# Fiberglass Pumpkin



## Spider Rider (Nov 8, 2006)

Driving home from a job, I pass a large Pumpkin that has been set out for trash collection in April? You gotta love California weather. It's cracked open so I load it carefully in the passenger seat and take it home.

I have always wanted some large glowing fiberglass pumpkins and here was a good test candidate. Next I want to fiberglass a giant one from the local pumpkin festival. They toss them in the dumpster with a forklift the day after!

Here it is in our pumpkin patch with the guts and seeds now planted.


















It's very light.


----------



## RookieSpooker (Jul 23, 2007)

So did you find a fiberglass pumkin, or find a real one and glass it yourself?

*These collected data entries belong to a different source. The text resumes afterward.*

-- ==== Sys2Proof/Certificates/Slice0/Obligations.lean ====
section
/-! DEFINITION. The statements for the provers: what each row of the operation map does, what a step of the machine is,
how the formats decode, which invariants every step keeps. Words that only the statements use stand in `Spec0`. -/

namespace Sys2Proof.Spec0

open Sys2Proof.Machine

/-! ## Conditions on a state -/

/-- Outside the interrupt context (60_exceptions R172). -/
def Calm (s : State) : Prop := s.inisr = false ∧ s.kisr = .inactive

/-- An invocation may start (42_dispatcher R111). -/
def CanEnter (s : State) : Prop := s.irq = true ∧ s.gie = true ∧ Calm s

/-- FG may start an operation (60_exceptions R162). -/
def FgFree (s : State) : Prop := s.inisr = false ∧ s.isrReady = false ∧ s.kfg = .idle

/-- Both descriptors of endpoint 0 are with the CPU. -/
def Ep0Free (s : State) : Prop := s.bdt.ep0In.own = .cpu ∧ s.bdt.ep0Out.own = .cpu

/-! ## Descriptors as the arming rules leave them (40_bdt_arming R89 to R91) -/

def inArmed (b : BD) (n : Nat) (t : Bool) : BD :=
  { b with cnt := n, dts := t, stall := false, own := .sie, statBy := .cpu }

def outArmed (b : BD) (t : Bool) : BD :=
  { b with cnt := 64, dts := t, stall := false, own := .sie, statBy := .cpu }

def inStalled (b : BD) : BD := { b with cnt := 0, stall := true, own := .sie, statBy := .cpu }

/-! ## States a control rule leaves (41_control_transfer R97 to R103) -/

/-- A response of these bytes on endpoint 0 IN with toggle 1, endpoint 0 OUT re-armed with toggle 0. -/
def responded (s : State) (data : List Byte) : State :=
  { s with
    ctrl := .awaitingRequest,
    ram := memWrite s.ram s.bdt.ep0In.adr data,
    bdt := { s.bdt with ep0In := inArmed s.bdt.ep0In data.length true, ep0Out := outArmed s.bdt.ep0Out false } }

/-- A zero-length acknowledgement on endpoint 0 IN with toggle 1, endpoint 0 OUT re-armed with toggle 0. -/
def acknowledged (s : State) : State :=
  { s with
    ctrl := .awaitingRequest,
    bdt := { s.bdt with ep0In := inArmed s.bdt.ep0In 0 true, ep0Out := outArmed s.bdt.ep0Out false } }

/-- An invocation at a hold point in the service of a request, with what is left of it. -/
def holding (s : State) (rest : List IsrOp) : State :=
  { s with ctrl := .awaitingRequest, inisr := true, kisr := .active rest }

/-- A packet whose SETUP64 row is dropped (41_control_transfer R107): an unsupported descriptor type, an index out of
range, another standard request, a reserved type. -/
def isDropped (i : Instr) (s : State) : Bool :=
  match i with
  | .getDescriptorOther .. | .stdOther .. | .reservedType .. => true
  | .getDescriptorConfiguration _ index _ _ => decide (s.cfg.catalog.confs.length ≤ index.toNat)
  | .getDescriptorString _ index _ _ => decide (s.cfg.catalog.strs.length ≤ index.toNat)
  | _ => false

/-- Endpoint 0 is deaf, nothing is armed on its IN direction, and nothing left to do arms it (70_reset R187). -/
def Silent (s : State) : Prop :=
  Deaf s ∧ s.bdt.ep0In.own = .cpu ∧ ∀ a, ArmOp.ep0In a = true → .arm a ∉ s.kisr.ops

/-! ## Kinds of rows -/

/-- The rows that run in the ISR context but are no dispatcher rows (42_dispatcher R118, 44_byte_stream R131, R140). -/
def isIsrRow (i : Instr) : Bool :=
  i.format == .setup64 || i.format == .outdone8 || i.format == .pid4
    || (match i with | .rxCallback _ | .txDoneCallback => true | _ => false)

/-- The rows that may decode a SETUP packet or end a data stage on endpoint 0. -/
def servesEp0 (i : Instr) : Bool :=
  i.format == .setup64
    || (match i with
        | .ep0Setup | .ep0TokenOut | .dispatchTrnOut _ | .dispatchError _ _ _ _ | .pidOut | .pidSetup => true
        | _ => false)

/-- The rows that may deliver received bytes to the ring. -/
def receives (i : Instr) : Bool :=
  match i with
  | .rxCallback _ | .dataTokenOut | .dispatchTrnOut _ | .dispatchError _ _ _ _ | .pidOut => true
  | _ => false

/-- The endpoint of an IN descriptor. -/
def inEndpoint : Slot → Option (BitVec 4)
  | .ep0In => some 0
  | .ep1In => some 1
  | .ep2In => some 2
  | .ep0Out | .ep2Out => none

/-- A line under which the processor side steps: no bus event, and no INIT, which launches the engine (10_state
R45). -/
def isProcessorLine : Line → Bool
  | .word f bs =>
    match decode f bs with
    | .ok i => i.format != .busev8 && i != .init
    | .error _ => true
  | _ => true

By the way, great props on your site. And I love the pics with the confused black cat.


----------



## Spider Rider (Nov 8, 2006)

I found a real one a week ago! and fiberglassed it myself. It was easier to do than I thought it would be. The stem is stuck in the fiberglass but the rest of the pumpkin came out easy after I split open the shell and then reglassed it closed.


----------



## Lilly (Jun 13, 2006)

ok how do you fiberglass a pumpkin?
materials needed etc..


----------



## Spider Rider (Nov 8, 2006)

I didn't take any pictures but I will post some simple directions in the how-to 
section.


----------



## Sickie Ickie (Jun 20, 2006)

I'm looking forward to it. Especially what kind of fiberglass cloth you used and how many layers.


----------



## RookieSpooker (Jul 23, 2007)

DITTO!! I would love to have a yard full of pumpkins without havin to carve them every year or pay 10 bucks apiece for foam ones.


----------



## Revenant (Mar 17, 2007)

Better stake those suckers down lol a good wind would set 'em to rollin'


----------



## Spider Rider (Nov 8, 2006)

Ok, now you got me thinking about skeletons bowling with pumpkins. If I only had the skills.


----------



## Ghostess (Aug 21, 2005)

Very cool


----------